Genital Cutting Raises Death Risk for Mothers, Babies: Study
The practice of female genital cutting -- also called female circumcision -- raises the likelihood by more than 50 percent that the woman or her baby will die, according to research published Friday in The Lancet.
Serious medical complications surrounding childbirth, such as bleeding, also rose substantially in women who had undergone the procedure, the report added. More than 100 million women worldwide have undergone genital cutting, mostly in childhood. Often performed without anesthesia or sterile technique, its immediate results are pain, bleeding, infection and a risk of urinary infection, according to doctors.
"Finally, we have data to prove what health workers have long known: That female genital mutilation is a health issue, a killer of women and children, as well as a human-rights issue," Adrienne Germain, president of the International Women's Health Coalition, told The New York Times.
Female genital cutting varies in severity, from full removal of the clitoris and labia to a lesser procedure in which only the clitoris is removed. In some African cultures, genital mutilation is considered a coming-of-age ceremony. Its supporters have contended that it is a cultural practice -- like male circumcision among Jews -- with few long-term health consequences.

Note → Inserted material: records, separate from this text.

-- ==== Sys2Proof/Tests/Slice0.lean ====
section
/-! SUPPORT. The model's own tests: words and results taken from spec/95_test_vectors.md and hand calculation from the
rules, and for every statement with hypotheses a concrete case that meets them. -/

set_option Elab.async false

namespace Sys2Proof.Tests
open Sys2Proof.Machine

/-! ### Helpers -/

/-- The next state, if there is one. -/
def nextOf : Result → Option State
  | .next s => some s
  | .fault _ => none
  | .refused _ => none

/-- Reset with symbols in TX_SYM. -/
def withSyms (s0 s1 s2 : Word) : State :=
  { State.reset with tx := { State.reset.tx with sym := ⟨s0, s1, s2⟩ } }

/-- Reset with a pattern in TX_BITS. -/
def withTxBits (b : Word) : State := { State.reset with tx := { State.reset.tx with bits := b } }

/-- Reset with a pattern in RX_BITS. -/
def withRxBits (b : Word) : State := { State.reset with rx := { State.reset.rx with bits := b } }

/-- Reset with a capture: pair 0, then 23 pairs (880, 328), a trailer word and a count. -/
def withCap (first trailerWord : Word) (count : BitVec 16) : State :=
  { State.reset with rx :=
    { State.reset.rx with
      capcnt := count
      cap := ((Vector.replicate 25 0x01480370).set 0 first).set 24 trailerWord } }

/-- Reset with one agent about to do one operation. -/
def aboutTo (who : AgentId) (op : HostOp) : State :=
  { State.reset.load who [op] with schedule := [.agent who] }

/-- The default record with SYNC0 = (328, 10000), as program P4 of 95_test_vectors.md assumes. -/
def syncConfig : Config := { Config.built with profile0 := ⟨⟨328, 10000⟩, ⟨328, 880⟩, ⟨880, 328⟩⟩ }

/-- The default record with AMBIG_POLICY = HIGH_FIRST and the largest transmit buffer, 0 to 15360 being allowed
(00_scope.md section 4). -/
def highFirstConfig : Config := { Config.built with ambigPolicy := .highFirst, txDepth := 15360 }

/-! ### Well-formedness -/

theorem test_wf_refuses_tri_enc_op_on_tx : (Instr.reservedTx 0x1).wf = false := by decide +kernel
theorem test_wf_refuses_wave_enc_op_on_tx : (Instr.reservedTx 0x2).wf = false := by decide +kernel
theorem test_wf_refuses_wave_dec_op_on_rx : (Instr.reservedRx 0x3).wf = false := by decide +kernel
theorem test_wf_refuses_tri_dec_op_on_rx : (Instr.reservedRx 0x4).wf = false := by decide +kernel
theorem test_labels_refuse_missing : labelsResolve [.goto 1, .label 0] = false := by decide +kernel

/-! ### Decoding: words of 30_encoding.md R83 and 95_test_vectors.md sections 2.7 and 2.8 -/

theorem test_decode_triEnc : decode .tx 0x00000001 = .triEnc := by decide +kernel
theorem test_decode_waveEnc : decode .tx 0x00000A12 = .waveEnc 1 10 := by decide +kernel
theorem test_decode_waveEnc_reserved_bits : decode .tx 0xFFFF02C2 = .waveEnc 0 2 := by decide +kernel
theorem test_decode_waveDec : decode .rx 0x00000003 = .waveDec := by decide +kernel
theorem test_decode_triDec : decode .rx 0x00000004 = .triDec := by decide +kernel
theorem test_decode_reservedTx : decode .tx 0x0000000F = .reservedTx 0xF := by decide +kernel
theorem test_decode_reservedRx : decode .rx 0x00000001 = .reservedRx 0x1 := by decide +kernel
theorem test_decode_bytes_little_endian : decodeBytes .tx [0x12, 0x0A, 0x00, 0x00] = .ok (.waveEnc 1 10) := by decide +kernel
theorem test_decode_bytes_short : decodeBytes .tx [0x12, 0x0A, 0x00] = .error .notOneWord := by decide +kernel
theorem test_decodeTableWord_waveDec : decodeTableWord 32 0x00000003 = some .waveDec := by decide +kernel

/-! ### Commands: 95_test_vectors.md sections 2.2 to 2.7 -/

/-- "01F0f1F01f10" gives 0x003B2E2C. -/
theorem test_triEnc_pairs :
    (nextOf (exec .triEnc (withSyms 0x30463130 0x30463166 0x30316631))).map (fun t => (t.tx.bits, t.tx.status)) =
      some (0x003B2E2C, ⟨0, 1⟩) := by decide +kernel

/-- "00000000000x" fails. -/
theorem test_triEnc_bad_symbol :
    (nextOf (exec .triEnc (withSyms 0x30303030 0x30303030 0x78303030))).map (fun t => (t.tx.bits, t.tx.status)) =
      some (0, ⟨5, 1⟩) := by decide +kernel

/-- 0x003B2E2C gives "01F0F1F01F10". -/
theorem test_triDec_symbols :
    (nextOf (exec .triDec (withRxBits 0x003B2E2C))).map (fun t => (t.rx.sym, t.rx.status)) =
      some (⟨0x30463130, 0x30463146, 0x30314631⟩, ⟨0, 4⟩) := by decide +kernel

/-- Pair 11 = 01 fails. -/
theorem test_triDec_pair01 :
    (nextOf (exec .triDec (withRxBits 0x00400000))).map (fun t => (t.rx.sym, t.rx.status)) =
      some (⟨0, 0, 0⟩, ⟨5, 4⟩) := by decide +kernel

/-- V7: 0x00000005 twice gives 50 pairs, HIGH at 1, 3, 26, 28 and LOW at 2 and 49. -/
theorem test_waveEnc_train :
    (nextOf (exec (.waveEnc 0 2) (withTxBits 0xFF000005))).map (fun t =>
      (t.tx.len, [1, 2, 3, 4, 24, 26, 27, 28, 49, 50].map (t.tx.buf.getD · 0))) =
      some (50, [0x03700148, 0x01480370, 0x03700148, 0x01480370, 0x01480370, 0x03700148, 0x01480370, 0x03700148,
        0x01480370, 0]) := by decide +kernel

Restaurants Urged to Trim Portion Sizes
A U.S. government-commissioned report released Friday suggests restaurants are in prime position to both improve diets and combat obesity by serving smaller portions and adding more fruit and vegetable dishes to their menus.
Funded by the U.S. Food and Drug Administration, the 136-page report said Americans now consume fully one-third of their daily intake of calories outside the home in the nation's nearly 900,000 restaurants and other establishments that serve food, the Associated Press reported.
The top three restaurant favorites? Burgers, fries and pizza.
An estimated 64 percent of Americans are overweight, including the 30 percent who are obese, according to the report. It pegged the annual medical cost of the problem at nearly $93 billion.